In Nagios, 2 types of checks are performed on hosts and services −

  1. Active Checks

  2. Passive Checks

Active Checks

活动检查是由 Nagios 进程启动的,然后定期运行。Nagios 进程内部的检查逻辑启动活动检查。为了监视在远程机器上运行的主机和服务,Nagios 执行插件并告诉其要收集哪些信息。然后在远程机器上执行插件,插件在那里收集所需信息,然后将其发送回 Nagios 守护进程。根据接收到的主机和服务状态采取适当的操作。

Active checks are initiated by Nagios process and then run on a regular scheduled basis. The check logic inside Nagios process starts the Active check. To monitor hosts and services running on remote machines, Nagios executes plugins and tells what information to collect. Plugin then gets executed on the remote machine where is collects the required information and sends then back to Nagios daemon. Depending on the status received on hosts and services, appropriate action is taken.

下图显示了活动检查:

The figure shown below shows an active check −

active check

这些检查按照 check_interval 和 retry_interval 定义的规则定期执行。

These are executed on regular intervals, as defined by check_interval and retry_interval.

被动检查由外部进程执行,结果反馈给 Nagios 进行处理。

Passive checks are performed by external processes and the results are given back to Nagios for processing.

被动检查的工作原理如下:

Passive checks work as explained here −

外部应用程序检查主机/服务状态,并将结果写入外部命令文件。当 Nagios 守护进程读取外部命令文件时,它会读取队列中的所有被动检查并发送,以便在稍后进行处理。当这些检查在定期检查时,会根据检查结果中的信息发送通知或警报。

An external application checks the status on hosts/services and writes the result to External Command File. When Nagios daemon reads external command file, it reads and sends all the passive checks in the queue to process them later. Periodically when these checks are processed, notifications or alerts are sent depending on the information in check result.

下图显示了被动检查:

The figure shown below shows a passive check −

passive check

因此,主动检查和被动检查之间的区别在于主动检查由 Nagios 运行,而被动检查由外部应用程序运行。

Thus, the difference between active and passive check is that active checks are run by Nagios and passive checks are run by external applications.

当您无法定期监视主机/服务时,这些检查很有用。

These checks are useful when you cannot monitor hosts/services on a regular basis.
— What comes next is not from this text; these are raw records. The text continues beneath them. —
@[simp] theorem State.modGang_curId (s : State) (g : Nat) (f : Gang → Gang) : (s.modGang g f).curId = s.curId := rfl
@[simp] theorem State.modGang_arg (s : State) (g : Nat) (f : Gang → Gang) : (s.modGang g f).arg = s.arg := rfl
@[simp] theorem State.modGang_strands (s : State) (g : Nat) (f : Gang → Gang) : (s.modGang g f).strands = s.strands := rfl
@[simp] theorem State.modGang_cores (s : State) (g : Nat) (f : Gang → Gang) : (s.modGang g f).cores = s.cores := rfl
@[simp] theorem State.modGang_homes (s : State) (g : Nat) (f : Gang → Gang) : (s.modGang g f).homes = s.homes := rfl
@[simp] theorem State.modGang_dies (s : State) (g : Nat) (f : Gang → Gang) : (s.modGang g f).dies = s.dies := rfl
@[simp] theorem State.modGang_saved (s : State) (g : Nat) (f : Gang → Gang) : (s.modGang g f).saved = s.saved := rfl
@[simp] theorem State.modGang_pkg (s : State) (g : Nat) (f : Gang → Gang) : (s.modGang g f).pkg = s.pkg := rfl
@[simp] theorem State.modGang_mem (s : State) (g : Nat) (f : Gang → Gang) : (s.modGang g f).mem = s.mem := rfl
@[simp] theorem State.modGang_poison (s : State) (g : Nat) (f : Gang → Gang) : (s.modGang g f).poison = s.poison := rfl
@[simp] theorem State.modGang_eccBad (s : State) (g : Nat) (f : Gang → Gang) : (s.modGang g f).eccBad = s.eccBad := rfl
@[simp] theorem State.modGang_eccSoft (s : State) (g : Nat) (f : Gang → Gang) : (s.modGang g f).eccSoft = s.eccSoft := rfl
@[simp] theorem State.modGang_reqs (s : State) (g : Nat) (f : Gang → Gang) : (s.modGang g f).reqs = s.reqs := rfl
@[simp] theorem State.modGang_msgs (s : State) (g : Nat) (f : Gang → Gang) : (s.modGang g f).msgs = s.msgs := rfl
@[simp] theorem State.modGang_nextId (s : State) (g : Nat) (f : Gang → Gang) : (s.modGang g f).nextId = s.nextId := rfl
@[simp] theorem State.modGang_pages (s : State) (g : Nat) (f : Gang → Gang) : (s.modGang g f).pages = s.pages := rfl
@[simp] theorem State.modGang_cycleRegs (s : State) (g : Nat) (f : Gang → Gang) : (s.modGang g f).cycleRegs = s.cycleRegs := rfl
@[simp] theorem State.modGang_snap (s : State) (g : Nat) (f : Gang → Gang) : (s.modGang g f).snap = s.snap := rfl
@[simp] theorem State.modGang_now (s : State) (g : Nat) (f : Gang → Gang) : (s.modGang g f).now = s.now := rfl
@[simp] theorem State.modGang_inputs (s : State) (g : Nat) (f : Gang → Gang) : (s.modGang g f).inputs = s.inputs := rfl
@[simp] theorem State.modGang_cal (s : State) (g : Nat) (f : Gang → Gang) : (s.modGang g f).cal = s.cal := rfl
@[simp] theorem State.modGang_issueQ (s : State) (g : Nat) (f : Gang → Gang) : (s.modGang g f).issueQ = s.issueQ := rfl
@[simp] theorem State.modGang_outs (s : State) (g : Nat) (f : Gang → Gang) : (s.modGang g f).outs = s.outs := rfl

@[simp] theorem State.modPkg_curId (s : State) (f : Pkg → Pkg) : (s.modPkg f).curId = s.curId := rfl
@[simp] theorem State.modPkg_arg (s : State) (f : Pkg → Pkg) : (s.modPkg f).arg = s.arg := rfl
@[simp] theorem State.modPkg_strands (s : State) (f : Pkg → Pkg) : (s.modPkg f).strands = s.strands := rfl
@[simp] theorem State.modPkg_cores (s : State) (f : Pkg → Pkg) : (s.modPkg f).cores = s.cores := rfl
@[simp] theorem State.modPkg_homes (s : State) (f : Pkg → Pkg) : (s.modPkg f).homes = s.homes := rfl
@[simp] theorem State.modPkg_dies (s : State) (f : Pkg → Pkg) : (s.modPkg f).dies = s.dies := rfl
@[simp] theorem State.modPkg_gangs (s : State) (f : Pkg → Pkg) : (s.modPkg f).gangs = s.gangs := rfl
@[simp] theorem State.modPkg_saved (s : State) (f : Pkg → Pkg) : (s.modPkg f).saved = s.saved := rfl
@[simp] theorem State.modPkg_mem (s : State) (f : Pkg → Pkg) : (s.modPkg f).mem = s.mem := rfl
@[simp] theorem State.modPkg_poison (s : State) (f : Pkg → Pkg) : (s.modPkg f).poison = s.poison := rfl
@[simp] theorem State.modPkg_eccBad (s : State) (f : Pkg → Pkg) : (s.modPkg f).eccBad = s.eccBad := rfl
@[simp] theorem State.modPkg_eccSoft (s : State) (f : Pkg → Pkg) : (s.modPkg f).eccSoft = s.eccSoft := rfl
@[simp] theorem State.modPkg_reqs (s : State) (f : Pkg → Pkg) : (s.modPkg f).reqs = s.reqs := rfl
@[simp] theorem State.modPkg_msgs (s : State) (f : Pkg → Pkg) : (s.modPkg f).msgs = s.msgs := rfl
@[simp] theorem State.modPkg_nextId (s : State) (f : Pkg → Pkg) : (s.modPkg f).nextId = s.nextId := rfl
@[simp] theorem State.modPkg_pages (s : State) (f : Pkg → Pkg) : (s.modPkg f).pages = s.pages := rfl
@[simp] theorem State.modPkg_cycleRegs (s : State) (f : Pkg → Pkg) : (s.modPkg f).cycleRegs = s.cycleRegs := rfl
@[simp] theorem State.modPkg_snap (s : State) (f : Pkg → Pkg) : (s.modPkg f).snap = s.snap := rfl
@[simp] theorem State.modPkg_now (s : State) (f : Pkg → Pkg) : (s.modPkg f).now = s.now := rfl
@[simp] theorem State.modPkg_inputs (s : State) (f : Pkg → Pkg) : (s.modPkg f).inputs = s.inputs := rfl
@[simp] theorem State.modPkg_cal (s : State) (f : Pkg → Pkg) : (s.modPkg f).cal = s.cal := rfl
@[simp] theorem State.modPkg_issueQ (s : State) (f : Pkg → Pkg) : (s.modPkg f).issueQ = s.issueQ := rfl
@[simp] theorem State.modPkg_outs (s : State) (f : Pkg → Pkg) : (s.modPkg f).outs = s.outs := rfl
Nagios 存储其监视的主机和服务的的状态,以确定它们是否正常工作。在许多情况下,故障会随机发生并且是暂时的;因此 Nagios 使用状态检查主机或服务当前的状态。

Nagios stores the status of the hosts and services it is monitoring to determine if they are working properly or not. There would be many cases when the failures will happen randomly and they are temporary; hence Nagios uses states to check the current status of a host or service.

有两种类型状态:

There are two types of states −

  1. Soft state

  2. Hard state

Soft state

当主机或服务停机的时间非常短,并且其状态未知或与之前不同时,则使用软状态。主机或服务将被反复测试,直到状态永久为止。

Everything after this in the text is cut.